Repeat verbatim, and only, the lines of the data below, beginning at the line that contains "command frame. -/" and stopping after the line that contains "0xFF8802#24 (.wr8 v)".

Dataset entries
----------------------------------------

/-- Read an IKBD command from its first byte and the bytes after it (R145): the length comes from the first byte. -/
def decodeIkbd (c : Byte) (rest : List Byte) : Except DecodeError (Instr × List Byte) :=
  match ikbdLen c with
  | none => .ok (.unknownFirstByte c, rest)
  | some n =>
    if rest.length < n - 1 then .error .truncated
    else match ikbdInstr c.toNat (rest.take (n - 1)) with
    | some i => .ok (i, rest.drop (n - 1))
    | none => .error .truncated

/-- The YM register write of register `n` (R147). -/
def decodeYm (n : BitVec 4) (v : Byte) : Instr :=
  match n.toNat with
  | 0 => .ymToneAFine v
  | 1 => .ymToneACoarse v
  | 2 => .ymToneBFine v
  | 3 => .ymToneBCoarse v
  | 4 => .ymToneCFine v
  | 5 => .ymToneCCoarse v
  | 6 => .ymNoisePeriod v
  | 7 => .ymMixerEnable v
  | 8 => .ymLevelA v
  | 9 => .ymLevelB v
  | 10 => .ymLevelC v
  | 11 => .ymEnvPeriodFine v
  | 12 => .ymEnvPeriodCoarse v
  | 13 => .ymEnvShape v
  | 14 => .ymPortA v
  | _ => .ymPortB v

/-- The interrupt acknowledge of a level (R148). -/
def decodeIack (l : BitVec 3) : Except DecodeError Instr :=
  match l.toNat with
  | 1 => .ok .iackL1
  | 2 => .ok .iackL2
  | 3 => .ok .iackL3
  | 4 => .ok .iackL4
  | 5 => .ok .iackL5
  | 6 => .ok .iackL6
  | 7 => .ok .iackL7
  | _ => .error .badLevel

/-- A command byte that comes with no space (space byte 0, as in a bare table word): the byte spaces of R130 overlap,
so it is read as an IKBD command where its byte is in the length table, else as an IACK where it is 1..6, else as a
WD1772 command (log 22). -/
def decodeUntagged (c : Byte) (rest : List Byte) : Except DecodeError (Instr × List Byte) :=
  if (ikbdLen c).isSome then decodeIkbd c rest
  else if 1 ≤ c.toNat ∧ c.toNat ≤ 6 then (decodeIack (c.extractLsb' 0 3)).map fun i => (i, rest)
  else .ok (decodeFdc c, rest)

/-- A command of the space `sp`: 1 WD1772, 2 IKBD, 3 YM register write, 4 interrupt acknowledge. -/
def decodeCommand (c sp : Byte) (rest : List Byte) : Except DecodeError (Instr × List Byte) :=
  match sp.toNat, rest with
  | 0, _ => decodeUntagged c rest
  | 1, _ => .ok (decodeFdc c, rest)
  | 2, _ => decodeIkbd c rest
  | 3, v :: rest' => .ok (decodeYm (c.extractLsb' 0 4) v, rest')
  | 3, [] => .error .truncated
  | 4, _ => (decodeIack (c.extractLsb' 0 3)).map fun i => (i, rest)
  | _, _ => .error .badSpace

/-- The read an access kind of 0 stands for: one of the register's own width (R94). -/
def naturalRead (a : Addr) : Access :=
  if a = 0xFF8604#24 ∨ a = 0xFF8606#24 then .rd16 else .rd8

/-- The access of a frame from its kind byte and data. -/
def decodeAccess (a : Addr) (kind : Byte) (rest : List Byte) : Except DecodeError (Access × List Byte) :=
  match kind.toNat, rest with
  | 0, _ => .ok (naturalRead a, rest)
  | 1, _ => .ok (.rd8, rest)
  | 2, _ => .ok (.rd16, rest)
  | 3, _ => .ok (.rd32, rest)
  | 4, v :: t => .ok (.wr8 v, t)
  | 5, h :: l :: t => .ok (.wr16 (be16 h l), t)
  | 6, b0 :: b1 :: b2 :: b3 :: t => .ok (.wr32 (be32 b0 b1 b2 b3), t)
  | 4, _ | 5, _ | 6, _ => .error .truncated
  | _, _ => .error .badKind

/-- A bus-transaction frame: the address, then the kind byte and the data. -/
def decodeBusFrame (a : Addr) (rest : List Byte) : Except DecodeError (Instr × List Byte) :=
  match rest with
  | [] => .error .truncated
  | kind :: data =>
    match decodeAccess a kind data with
    | .error e => .error e
    | .ok (acc, t) =>
      match decodeBus a acc with
      | .error e => .error e
      | .ok i => .ok (i, t)

/-- THE DECODER: the first operation of a list of bytes, and the rest of the list. -/
def decode : List Byte → Except DecodeError (Instr × List Byte)
  | b0 :: b1 :: b2 :: rest =>
    if b2 = 0xFF#8 then decodeBusFrame (b2 ++ b1 ++ b0) rest
    else if b2 = 0#8 then decodeCommand b0 b1 rest
    else .error .notDeviceAddress
  | _ => .error .truncated

/-- The bytes of an address, low byte first. -/
def addrBytes (a : Addr) : List Byte :=
  [a.extractLsb' 0 8, a.extractLsb' 8 8, a.extractLsb' 16 8]

/-- The kind byte and data of an access. -/
def accessBytes : Access → List Byte
  | .rd8 => [1]
  | .rd16 => [2]
  | .rd32 => [3]
  | .wr8 v => [4, v]
  | .wr16 v => [5, hi8 v, lo8 v]
  | .wr32 v => [6, hi8 (hi16 v), lo8 (hi16 v), hi8 (lo16 v), lo8 (lo16 v)]

/-- A bus-transaction frame. -/
def busFrame (a : Addr) (acc : Access) : List Byte := addrBytes a ++ accessBytes acc

/-- A command frame. -/
def commandFrame (c sp : Byte) (ps : List Byte) : List Byte := c :: sp :: 0 :: ps

/-- THE ENCODER: the frame of an operation, from the addresses of R132..R137 and the bytes of R144..R148. -/
def encode : Instr → List Byte
  | .fdcDmaDataRd16 => busFrame 0xFF8604#24 .rd16
  | .fdcDmaDataWr16 v => busFrame 0xFF8604#24 (.wr16 v)
  | .fdcDmaDataHiRd8 => busFrame 0xFF8604#24 .rd8
  | .fdcDmaDataHiWr8 v => busFrame 0xFF8604#24 (.wr8 v)
  | .fdcDmaDataLoRd8 => busFrame 0xFF8605#24 .rd8
  | .fdcDmaDataLoWr8 v => busFrame 0xFF8605#24 (.wr8 v)
  | .dmaStatusRd16 => busFrame 0xFF8606#24 .rd16
  | .dmaModeWr16 v => busFrame 0xFF8606#24 (.wr16 v)
  | .dmaStatusHiRd8 => busFrame 0xFF8606#24 .rd8
  | .dmaModeHiWr8 v => busFrame 0xFF8606#24 (.wr8 v)
  | .dmaStatusLoRd8 => busFrame 0xFF8607#24 .rd8
  | .dmaModeLoWr8 v => busFrame 0xFF8607#24 (.wr8 v)
  | .dmaAddrHiRd8 => busFrame 0xFF8609#24 .rd8
  | .dmaAddrHiWr8 v => busFrame 0xFF8609#24 (.wr8 v)
  | .dmaAddrMidRd8 => busFrame 0xFF860B#24 .rd8
  | .dmaAddrMidWr8 v => busFrame 0xFF860B#24 (.wr8 v)
  | .dmaAddrLoRd8 => busFrame 0xFF860D#24 .rd8
  | .dmaAddrLoWr8 v => busFrame 0xFF860D#24 (.wr8 v)
  | .ymSelectWr8 v => busFrame 0xFF8800#24 (.wr8 v)
  | .ymDataRd8 => busFrame 0xFF8800#24 .rd8
  | .ymDataWr8 v => busFrame 0xFF8802#24 (.wr8 v)
  | .ymFf8802Rd8 => busFrame 0xFF8802#24 .rd8
  | .mfpGpipRd8 => busFrame 0xFFFA01#24 .rd8
  | .mfpGpipWr8 v => busFrame 0xFFFA01#24 (.wr8 v)
  | .mfpAerRd8 => busFrame 0xFFFA03#24 .rd8
  | .mfpAerWr8 v => busFrame 0xFFFA03#24 (.wr8 v)
  | .mfpDdrRd8 => busFrame 0xFFFA05#24 .rd8
  | .mfpDdrWr8 v => busFrame 0xFFFA05#24 (.wr8 v)
  | .mfpIeraRd8 => busFrame 0xFFFA07#24 .rd8
  | .mfpIeraWr8 v => busFrame 0xFFFA07#24 (.wr8 v)
  | .mfpIerbRd8 => busFrame 0xFFFA09#24 .rd8
  | .mfpIerbWr8 v => busFrame 0xFFFA09#24 (.wr8 v)
  | .mfpIpraRd8 => busFrame 0xFFFA0B#24 .rd8
  | .mfpIpraWr8 v => busFrame 0xFFFA0B#24 (.wr8 v)
  | .mfpIprbRd8 => busFrame 0xFFFA0D#24 .rd8
  | .mfpIprbWr8 v => busFrame 0xFFFA0D#24 (.wr8 v)
  | .mfpIsraRd8 => busFrame 0xFFFA0F#24 .rd8
  | .mfpIsraWr8 v => busFrame 0xFFFA0F#24 (.wr8 v)
  | .mfpIsrbRd8 => busFrame 0xFFFA11#24 .rd8
  | .mfpIsrbWr8 v => busFrame 0xFFFA11#24 (.wr8 v)
  | .mfpImraRd8 => busFrame 0xFFFA13#24 .rd8
  | .mfpImraWr8 v => busFrame 0xFFFA13#24 (.wr8 v)
  | .mfpImrbRd8 => busFrame 0xFFFA15#24 .rd8
  | .mfpImrbWr8 v => busFrame 0xFFFA15#24 (.wr8 v)
  | .mfpVrRd8 => busFrame 0xFFFA17#24 .rd8
  | .mfpVrWr8 v => busFrame 0xFFFA17#24 (.wr8 v)
  | .mfpTacrRd8 => busFrame 0xFFFA19#24 .rd8
  | .mfpTacrWr8 v => busFrame 0xFFFA19#24 (.wr8 v)
  | .mfpTbcrRd8 => busFrame 0xFFFA1B#24 .rd8
  | .mfpTbcrWr8 v => busFrame 0xFFFA1B#24 (.wr8 v)
  | .mfpTcdcrRd8 => busFrame 0xFFFA1D#24 .rd8
  | .mfpTcdcrWr8 v => busFrame 0xFFFA1D#24 (.wr8 v)
  | .mfpTadrRd8 => busFrame 0xFFFA1F#24 .rd8
  | .mfpTadrWr8 v => busFrame 0xFFFA1F#24 (.wr8 v)
  | .mfpTbdrRd8 => busFrame 0xFFFA21#24 .rd8
  | .mfpTbdrWr8 v => busFrame 0xFFFA21#24 (.wr8 v)
  | .mfpTcdrRd8 => busFrame 0xFFFA23#24 .rd8
  | .mfpTcdrWr8 v => busFrame 0xFFFA23#24 (.wr8 v)
  | .mfpTddrRd8 => busFrame 0xFFFA25#24 .rd8
  | .mfpTddrWr8 v => busFrame 0xFFFA25#24 (.wr8 v)
  | .aciaStatusRd8 => busFrame 0xFFFC00#24 .rd8
  | .aciaControlWr8 v => busFrame 0xFFFC00#24 (.wr8 v)
  | .aciaDataRd8 => busFrame 0xFFFC02#24 .rd8
  | .aciaDataWr8 v => busFrame 0xFFFC02#24 (.wr8 v)
  | .mmuConfig acc => busFrame 0xFF8001#24 acc
  | .videoBaseHi acc => busFrame 0xFF8201#24 acc
  | .videoBaseMid acc => busFrame 0xFF8203#24 acc
  | .videoCounterHi acc => busFrame 0xFF8205#24 acc
  | .videoCounterMid acc => busFrame 0xFF8207#24 acc
  | .videoCounterLo acc => busFrame 0xFF8209#24 acc
  | .syncMode acc => busFrame 0xFF820A#24 acc
  | .palette off acc => busFrame (0xFF8240#24 + off.setWidth 24) acc
  | .resolution acc => busFrame 0xFF8260#24 acc
  | .unclaimedIo a acc => busFrame a acc
  | .berrSteDmaSound a acc => busFrame a acc
  | .berrBlitter a acc => busFrame a acc
  | .berrSteJoystick a acc => busFrame a acc
  | .fdcRestore fl => commandFrame (0x0#4 ++ fl) 1 []
  | .fdcSeek fl => commandFrame (0x1#4 ++ fl) 1 []
  | .fdcStep fl => commandFrame (0x2#4 ++ fl) 1 []
  | .fdcStepU fl => commandFrame (0x3#4 ++ fl) 1 []
  | .fdcStepIn fl => commandFrame (0x4#4 ++ fl) 1 []
  | .fdcStepInU fl => commandFrame (0x5#4 ++ fl) 1 []
  | .fdcStepOut fl => commandFrame (0x6#4 ++ fl) 1 []
  | .fdcStepOutU fl => commandFrame (0x7#4 ++ fl) 1 []
  | .fdcReadSector fl => commandFrame (0x8#4 ++ fl) 1 []
  | .fdcReadSectorMulti fl => commandFrame (0x9#4 ++ fl) 1 []
  | .fdcWriteSector fl => commandFrame (0xA#4 ++ fl) 1 []
  | .fdcWriteSectorMulti fl => commandFrame (0xB#4 ++ fl) 1 []
  | .fdcReadAddress fl => commandFrame (0xC#4 ++ fl) 1 []
  | .fdcForceInterrupt fl => commandFrame (0xD#4 ++ fl) 1 []
  | .fdcReadTrack fl => commandFrame (0xE#4 ++ fl) 1 []
  | .fdcWriteTrack fl => commandFrame (0xF#4 ++ fl) 1 []
  | .setMouseButtonAction p1 => commandFrame 0x07 2 [p1]
  | .setRelativeMouse => commandFrame 0x08 2 []
  | .setAbsoluteMouse p1 p2 p3 p4 => commandFrame 0x09 2 [p1, p2, p3, p4]
  | .setMouseKeycodeMode p1 p2 => commandFrame 0x0A 2 [p1, p2]
  | .setMouseThreshold p1 p2 => commandFrame 0x0B 2 [p1, p2]
  | .setMouseScale p1 p2 => commandFrame 0x0C 2 [p1, p2]
  | .interrogateMousePosition => commandFrame 0x0D 2 []
  | .loadMousePosition p1 p2 p3 p4 p5 => commandFrame 0x0E 2 [p1, p2, p3, p4, p5]
  | .setYAtBottom => commandFrame 0x0F 2 []
  | .setYAtTop => commandFrame 0x10 2 []
  | .resume => commandFrame 0x11 2 []
  | .disableMouse => commandFrame 0x12 2 []
  | .pauseOutput => commandFrame 0x13 2 []
  | .setJoystickEventReporting => commandFrame 0x14 2 []
  | .setJoystickInterrogationMode => commandFrame 0x15 2 []
  | .joystickInterrogate => commandFrame 0x16 2 []
  | .setJoystickMonitoring p1 => commandFrame 0x17 2 [p1]
  | .setFireButtonMonitoring => commandFrame 0x18 2 []
  | .setJoystickKeycodeMode p1 p2 p3 p4 p5 p6 => commandFrame 0x19 2 [p1, p2, p3, p4, p5, p6]
  | .disableJoysticks => commandFrame 0x1A 2 []
  | .timeOfDayClockSet p1 p2 p3 p4 p5 p6 => commandFrame 0x1B 2 [p1, p2, p3, p4, p5, p6]
  | .interrogateTimeOfDayClock => commandFrame 0x1C 2 []
  | .memoryLoad p1 p2 p3 => commandFrame 0x20 2 [p1, p2, p3]
  | .memoryRead p1 p2 => commandFrame 0x21 2 [p1, p2]
  | .controllerExecute p1 p2 => commandFrame 0x22 2 [p1, p2]
  | .ikbdReset p1 => commandFrame 0x80 2 [p1]
  | .statusInquiry87 => commandFrame 0x87 2 []
  | .statusInquiry88 => commandFrame 0x88 2 []
  | .statusInquiry89 => commandFrame 0x89 2 []
  | .statusInquiry8A => commandFrame 0x8A 2 []
  | .statusInquiry8B => commandFrame 0x8B 2 []
  | .statusInquiry8C => commandFrame 0x8C 2 []
  | .statusInquiry8F => commandFrame 0x8F 2 []
  | .statusInquiry90 => commandFrame 0x90 2 []
  | .statusInquiry92 => commandFrame 0x92 2 []
  | .statusInquiry94 => commandFrame 0x94 2 []
  | .statusInquiry95 => commandFrame 0x95 2 []
  | .statusInquiry99 => commandFrame 0x99 2 []
  | .statusInquiry9A => commandFrame 0x9A 2 []
  | .unknownFirstByte b => commandFrame b 2 []
  | .ymToneAFine v => commandFrame 0 3 [v]
  | .ymToneACoarse v => commandFrame 1 3 [v]
  | .ymToneBFine v => commandFrame 2 3 [v]
  | .ymToneBCoarse v => commandFrame 3 3 [v]
  | .ymToneCFine v => commandFrame 4 3 [v]
  | .ymToneCCoarse v => commandFrame 5 3 [v]
  | .ymNoisePeriod v => commandFrame 6 3 [v]
  | .ymMixerEnable v => commandFrame 7 3 [v]
  | .ymLevelA v => commandFrame 8 3 [v]
  | .ymLevelB v => commandFrame 9 3 [v]
  | .ymLevelC v => commandFrame 10 3 [v]
  | .ymEnvPeriodFine v => commandFrame 11 3 [v]
  | .ymEnvPeriodCoarse v => commandFrame 12 3 [v]
  | .ymEnvShape v => commandFrame 13 3 [v]
  | .ymPortA v => commandFrame 14 3 [v]
  | .ymPortB v => commandFrame 15 3 [v]
  | .iackL1 => commandFrame 1 4 []
  | .iackL2 => commandFrame 2 4 []
  | .iackL3 => commandFrame 3 4 []
  | .iackL4 => commandFrame 4 4 []
  | .iackL5 => commandFrame 5 4 []
  | .iackL6 => commandFrame 6 4 []
  | .iackL7 => commandFrame 7 4 []

/-- How many bytes the longest frame has (an IKBD command of 7 bytes). -/
def maxFrame : Nat := 9

/-- The bytes of a table word: the `nbits` bits of `w`, low byte first, then zeros up to the longest frame. -/
def tableBytes (nbits w : Nat) : List Byte :=
  (List.range (nbits / 8)).map (fun i => BitVec.ofNat 8 (w / 2 ^ (8 * i))) ++ List.replicate maxFrame 0

/-- The instruction the decoder reads from a table word (log 22). -/
def decodeTableWord (nbits w : Nat) : Option Instr :=
  match decode (tableBytes nbits w) with
  | .ok (i, _) => some i
  | .error _ => none

end Sys2Proof
end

----------------------------------------

*Solution*.
/-- A command frame. -/
def commandFrame (c sp : Byte) (ps : List Byte) : List Byte := c :: sp :: 0 :: ps

/-- THE ENCODER: the frame of an operation, from the addresses of R132..R137 and the bytes of R144..R148. -/
def encode : Instr → List Byte
  | .fdcDmaDataRd16 => busFrame 0xFF8604#24 .rd16
  | .fdcDmaDataWr16 v => busFrame 0xFF8604#24 (.wr16 v)
  | .fdcDmaDataHiRd8 => busFrame 0xFF8604#24 .rd8
  | .fdcDmaDataHiWr8 v => busFrame 0xFF8604#24 (.wr8 v)
  | .fdcDmaDataLoRd8 => busFrame 0xFF8605#24 .rd8
  | .fdcDmaDataLoWr8 v => busFrame 0xFF8605#24 (.wr8 v)
  | .dmaStatusRd16 => busFrame 0xFF8606#24 .rd16
  | .dmaModeWr16 v => busFrame 0xFF8606#24 (.wr16 v)
  | .dmaStatusHiRd8 => busFrame 0xFF8606#24 .rd8
  | .dmaModeHiWr8 v => busFrame 0xFF8606#24 (.wr8 v)
  | .dmaStatusLoRd8 => busFrame 0xFF8607#24 .rd8
  | .dmaModeLoWr8 v => busFrame 0xFF8607#24 (.wr8 v)
  | .dmaAddrHiRd8 => busFrame 0xFF8609#24 .rd8
  | .dmaAddrHiWr8 v => busFrame 0xFF8609#24 (.wr8 v)
  | .dmaAddrMidRd8 => busFrame 0xFF860B#24 .rd8
  | .dmaAddrMidWr8 v => busFrame 0xFF860B#24 (.wr8 v)
  | .dmaAddrLoRd8 => busFrame 0xFF860D#24 .rd8
  | .dmaAddrLoWr8 v => busFrame 0xFF860D#24 (.wr8 v)
  | .ymSelectWr8 v => busFrame 0xFF8800#24 (.wr8 v)
  | .ymDataRd8 => busFrame 0xFF8800#24 .rd8
  | .ymDataWr8 v => busFrame 0xFF8802#24 (.wr8 v)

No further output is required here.